ADR 0012: Cost Governance via Observability Policies in Agent SRE

  • Status: accepted
  • Date: 2026-05-06

Context

AI agents incur real costs through LLM API calls, tool invocations, and external service usage. Organizations need visibility into and control over agent spending, especially in multi-agent orchestration where costs can escalate quickly through cascading calls.

AGT's agent-sre module already tracks cost_per_task as a post-hoc metric alongside SLOs and error budgets. However, there is no policy-driven cost governance: no budget enforcement, no alerts when spending trends upward, and no way to define per-agent or global cost limits.

Industry analysts identify cost governance as a gap in agent security platforms. Our thought leadership work identified "observability policies that understand: this is a paid call, this is an unpaid call" as a key capability.

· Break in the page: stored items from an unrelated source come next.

-- ==== Sys2Proof/Machine/Loop.lean ====
section
/-!
DEFINITION. Sys2Proof/Machine/Loop.lean: the LOOP descriptors (R32, R36 to R43, R156, R237 to R246).
-/
namespace Sys2Proof.Machine

/-! ## What every LOOP op shares (R32, R156) -/

/-- SRC of a LOOP descriptor. -/
def loopSrc (d : BitVec 512) : Nat := dField d 0x10 0 32
/-- VOCAB_BASE. -/
def loopBase (d : BitVec 512) : Nat := dField d 0x18 0 19
/-- VOCAB_COUNT. -/
def loopCount (d : BitVec 512) : Nat := dField d 0x1C 0 19

/-- The context of a LOOP descriptor (R152, R156): PROG holds the OP. -/
def loopCtx (c : DCtx) (k : Cohort) (d : BitVec 512) (op : Nat) : VecCtx :=
  { model := some c.model, cohort := c.cohort, step := k.step, layer := dLayer d, rowMask := effMask k d,
    prog := BitVec.ofNat 10 op, isLoop := true }

/-- What a LOOP descriptor leaves in the engine (R151, R156): its flags gathered, with a place that the spec leaves open,
and v56–v63, t0–t15 and p1–p7 open (log entry 35). -/
def State.loopLeave (s : State) (t : TileIx) (f : BitVec 5) : State :=
  let a := s.draw
  let b := a.2.draw
  let n := b.2.fresh
  let s := b.2.modVec t fun v => { v with
    flags := if f = 0 then [] else [(0, f)]
    first := if f = 0 then none else some (0, a.1 % 64, b.1 % 1024) }
  { (s.gatherFlags t).modVec t fun v => { v with
      hi := [], hiMark := some n, tMark := some n
      p := #v[v.p[0], Config.freePred n 1, Config.freePred n 2, Config.freePred n 3, Config.freePred n 4, Config.freePred n 5,
        Config.freePred n 6, Config.freePred n 7] } with fresh := n + 1 }

/-- A LOOP descriptor (R32, R156): once its WAIT is settled the op g runs on the effective rows; DONE follows. -/
def State.loopRun (s : State) (c : DCtx) (d : BitVec 512) (op : Nat)
    (g : State → Cohort → List (Fin 32) → State × BitVec 5) : State :=
  let r := s.startDesc c d 1
  match r.1 with
  | none => r.2
  | some k =>
    let s1 := r.2.vecBegin c.tile (loopCtx c k d op)
    let x := g s1 k ((maskRows (effMask k d)).filter fun r => decide (k.rows[r].kind ≠ 0))
    (x.1.loopLeave c.tile x.2).endDesc c d 1

/-- The row is homed on this package (R26). -/
def State.homeRow (s : State) (k : Cohort) (r : Fin 32) : Bool :=
  k.rows[r].handle.isOwn && (s.seq? k.rows[r].handle).isSome

/-- The sequence runs a draft tree in the cohort (R241). -/
def hasTree (k : Cohort) (h : Key) : Bool :=
  (List.finRange 32).any fun r => k.mask.getLsbD r && decide (k.rows[r].handle = h) && decide (k.rows[r].kind = 3)

/-- Tokens in the model's vocabulary. -/
def State.vocab (s : State) (m : SlotIx) : Nat := match s.image? m with | some im => im.shape.vocab | none => 0

/-- The speculation section of a model (R236). -/
def State.spec? (s : State) (m : SlotIx) : Option SpecDecl := s.ownBody m SecBody.speculation?

/-- The model builds and uses n-gram tables (R238). -/
def State.ngramEn (s : State) (m : SlotIx) : Bool := match s.spec? m with | some d => decide (d.ngramEn = 1) | none => false

/-! ## EMBED (R32) -/

/-- LOOP_EMBED (R32): each row's embedding row is read from the image into SRC (log entry 15). -/
def execLoopEmbed (c : DCtx) (d : BitVec 512) (loc : EmbedLoc) (s : State) : Host.Outcome State Fault Refusal :=
  done s (s.loopRun c d 1 fun s k rows =>
    (rows.foldl (fun s r =>
      s.scrPut c.tile (s.spBase c.model c.tile + loopSrc d + r.val * loc.rowBytes)
        (s.secBytes c.model loc.sec (loc.offset + k.rows[r].token.toNat * loc.rowBytes) loc.rowBytes)) s, 0))

/-! ## CANDIDATES (R36 steps 1 to 3) -/

/-- The logits of one row of this package's head slice (log entry 14). -/
def State.logits (s : State) (c : DCtx) (d : BitVec 512) (r : Fin 32) : List (Nat × BitVec 32) :=
  let at0 := s.spBase c.model c.tile + loopSrc d + 4 * (r.val * loopCount d)
  (List.range (loopCount d)).map fun i => (loopBase d + i, BitVec.ofNat 32 (leNat (s.scrGet c.tile (at0 + 4 * i) 4)))

/-- One row's candidates and log-sum-exp under its sequence's policy (R36 steps 1 to 3), and the lane flags. -/
def State.rowCands (s : State) (c : DCtx) (d : BitVec 512) (k : Cohort) (r : Fin 32) : Cand × BitVec 5 :=
  let p := match s.seq? k.rows[r].handle with | some q => q.policy | none => {}
  let xs := (s.logits c d r).map fun x => let y := scaledLogit p x.1 x.2; ((x.1, y.1), y.2)
  let vs := xs.map (·.1)
  let lse := logSumExp (vs.map (·.2))
  ({ model := c.model, cohort := c.cohort, row := r, cands := (sortBy candBefore vs).take 1024,
     lse := lse.1, nan := nanKind (vs.map (·.2)) }, xs.foldl (fun a x => a ||| x.2) lse.2)

/-- Bytes of one row's exported candidates (log entry 122): up to 1,024 token ids with their logits, the log-sum-exp, their number and
the NaN found. -/
def candBytes (x : Cand) : Bytes :=
  let l := x.cands.flatMap fun c => toLE 4 c.1 ++ toLE 4 c.2.toNat
  l ++ List.replicate (8192 - l.length) 0 ++ toLE 4 x.lse.toNat ++ toLE 4 x.cands.length ++ toLE 4 x.nan

/-- DST of a LOOP descriptor. -/
def loopDst (d : BitVec 512) : Nat := dField d 0x14 0 32

/-- The candidates of a row exported to DST (R32; log entry 122). -/
def State.exportCand (s : State) (c : DCtx) (d : BitVec 512) (x : Cand) : State :=
  s.scrPut c.tile (s.spBase c.model c.tile + loopDst d + 8256 * x.row.val) (candBytes x)

/-- LOOP_CANDIDATES (R32, R36 steps 1 to 3): for every sampled row; what it keeps is exported to DST. -/
def execLoopCandidates (c : DCtx) (d : BitVec 512) (s : State) : Host.Outcome State Fault Refusal :=
  done s (s.loopRun c d 2 fun s k rows =>
    let rs := (rows.filter fun r => k.rows[r].sample).map (s.rowCands c d k)
    let old := s.cands.filter fun x => !(decide (x.model = c.model) && decide (x.cohort = c.cohort) &&
      rs.any fun y => decide (y.1.row = x.row))
    (rs.foldl (fun s x => s.exportCand c d x.1) { s with cands := old ++ rs.map (·.1) }, rs.foldl (fun a x => a ||| x.2) 0))

/-! ## SAMPLE (R36 steps 4 to 8, R37 to R39) -/

/-- The packages' log-sum-exp values as that of the whole vocabulary (R39). -/
def mergeLse (l : List (BitVec 32)) : Flagged := match l with | [x] => (x, 0) | l => logSumExp l

/-- One row sampled from every package's candidates: the kept candidates, for a row without a tree its token, and the lane flags. -/
def sampleRow (p : Policy) (m : SlotIx) (c : CohIx) (r : Fin 32) (pos : Nat) (tree : Bool) (own : Cand) (peers : List PeerCand) :
    Sampled × BitVec 5 :=
  let nan := (peers.map (·.nan)).foldl max own.nan
  let l := (sortBy candBefore (own.cands ++ peers.flatMap (·.cands))).take (polTopK p)
  let none := l.all fun x => decide (x.2 = 0xFF800000)
  let fault : BitVec 8 := if nan = 2 then 0x11 else if nan = 1 then 0x10 else if none then 0x10 else 0
  let w := weights l
  let kept := if polGreedy p then (l.take 1).map fun x => (x.1, 0x3F800000) else keptOf p w
  let s' := sumW kept
  let tok := if polGreedy p then l.head?.map (·.1)
    else pickOver (mul32 (philoxU (polSeed p) (pos + 1) 0 0) s') 0 kept
  let lse := mergeLse (own.lse :: peers.map (·.lse))
  ({ model := m, cohort := c, row := r, kept := kept, sum := s', token := if tree && !polGreedy p then .none else tok, logits := l,
     lse := lse.1, fault := fault }, lse.2 ||| if polGreedy p then 0 else weightFlags w)

/-- A reached row's fault ends its request (R37, R245). -/
def State.sampleFault (s : State) (t : TileIx) (h : Key) (m : SlotIx) (f : BitVec 8) : State :=
  if f = 0 then s
  else (s.addCause h f 0).logError (if f = 0x11 then 0x09 else 0x0A) t.val 1 h.fn.val 0 m.val 0

/-- LOOP_SAMPLE (R32, R36 to R39): on the home package, for every sampled row whose candidates are there. -/
def execLoopSample (c : DCtx) (d : BitVec 512) (peers : List PeerCand) (s : State) : Host.Outcome State Fault Refusal :=
  done s (s.loopRun c d 3 fun s k rows =>
    let rs := (rows.filter fun r => k.rows[r].sample && s.homeRow k r).filterMap fun r =>
      match s.cands.find? fun x => decide (x.model = c.model) && decide (x.cohort = c.cohort) && decide (x.row = r) with
      | some own =>
        let p := match s.seq? k.rows[r].handle with | some q => q.policy | none => {}
        some (sampleRow p c.model c.cohort r (nodePos k r) (hasTree k k.rows[r].handle) own
          (peers.filter fun y => decide (y.row = r)))
      | none => none
    let old := s.sampled.filter fun x => !(decide (x.model = c.model) && decide (x.cohort = c.cohort) &&
      rs.any fun y => decide (y.1.row = x.row))
    let s := { s with sampled := old ++ rs.map (·.1) }
    (rs.foldl (fun s x => if hasTree k k.rows[x.1.row].handle then s else s.sampleFault c.tile k.rows[x.1.row].handle c.model x.1.fault) s,
      rs.foldl (fun a x => a ||| x.2) 0))

/-! ## ACCEPT (R240, R243 to R245) -/

/-- What SAMPLE left for a row. -/
def State.sampled? (s : State) (m : SlotIx) (c : CohIx) (r : Fin 32) : Option Sampled :=
  s.sampled.find? fun x => decide (x.model = m) && decide (x.cohort = c) && decide (x.row = r)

Design constraints (from architecture review):

  • Cost metadata should come from all sources (tool annotations, policy mappings, runtime metering), layered
  • Budget enforcement should be tiered: soft caps at warning thresholds, hard caps at absolute maximums
  • Support both per-agent budgets and global (organization-wide) budgets
  • This belongs in agent-sre, not in the policy evaluator or a new module
  • Enforcement should be post-action (observe cost, alert if trending over), not pre-action prediction
  • Start with Python, track porting to other SDK languages

Decision

Implement cost governance as an extension of the existing agent-sre module, using a tiered budget model with post-action enforcement.

Cost Metadata Model (Layered)

Cost information flows from three sources, with later sources overriding earlier ones:

  1. Tool annotations (tool author provides): tool definitions include a cost_hint field with estimated cost per invocation
  2. Policy cost mappings (governance author provides): policy YAML maps tool names to cost values, overriding tool-provided hints
  3. Runtime metering (actual observation): after execution, the actual cost is captured from billing APIs or SDK cost headers, correcting any estimates
# Example: cost policy in agent-sre
cost_governance:
  budgets:
    - scope: agent
      agent_id: "analyst-*"
      soft_cap: 5.00       # USD, fires alert
      hard_cap: 25.00      # USD, blocks further actions
      window: 1h           # Rolling window

    - scope: global
      soft_cap: 500.00
      hard_cap: 2000.00
      window: 24h

  cost_map:
    gpt-4-turbo: 0.03      # per 1K tokens (estimate)
    database_query: 0.001
    send_email: 0.00
    web_search: 0.005

Enforcement Model

Post-action enforcement: after each action completes, the cost observer records the cost and checks budget status.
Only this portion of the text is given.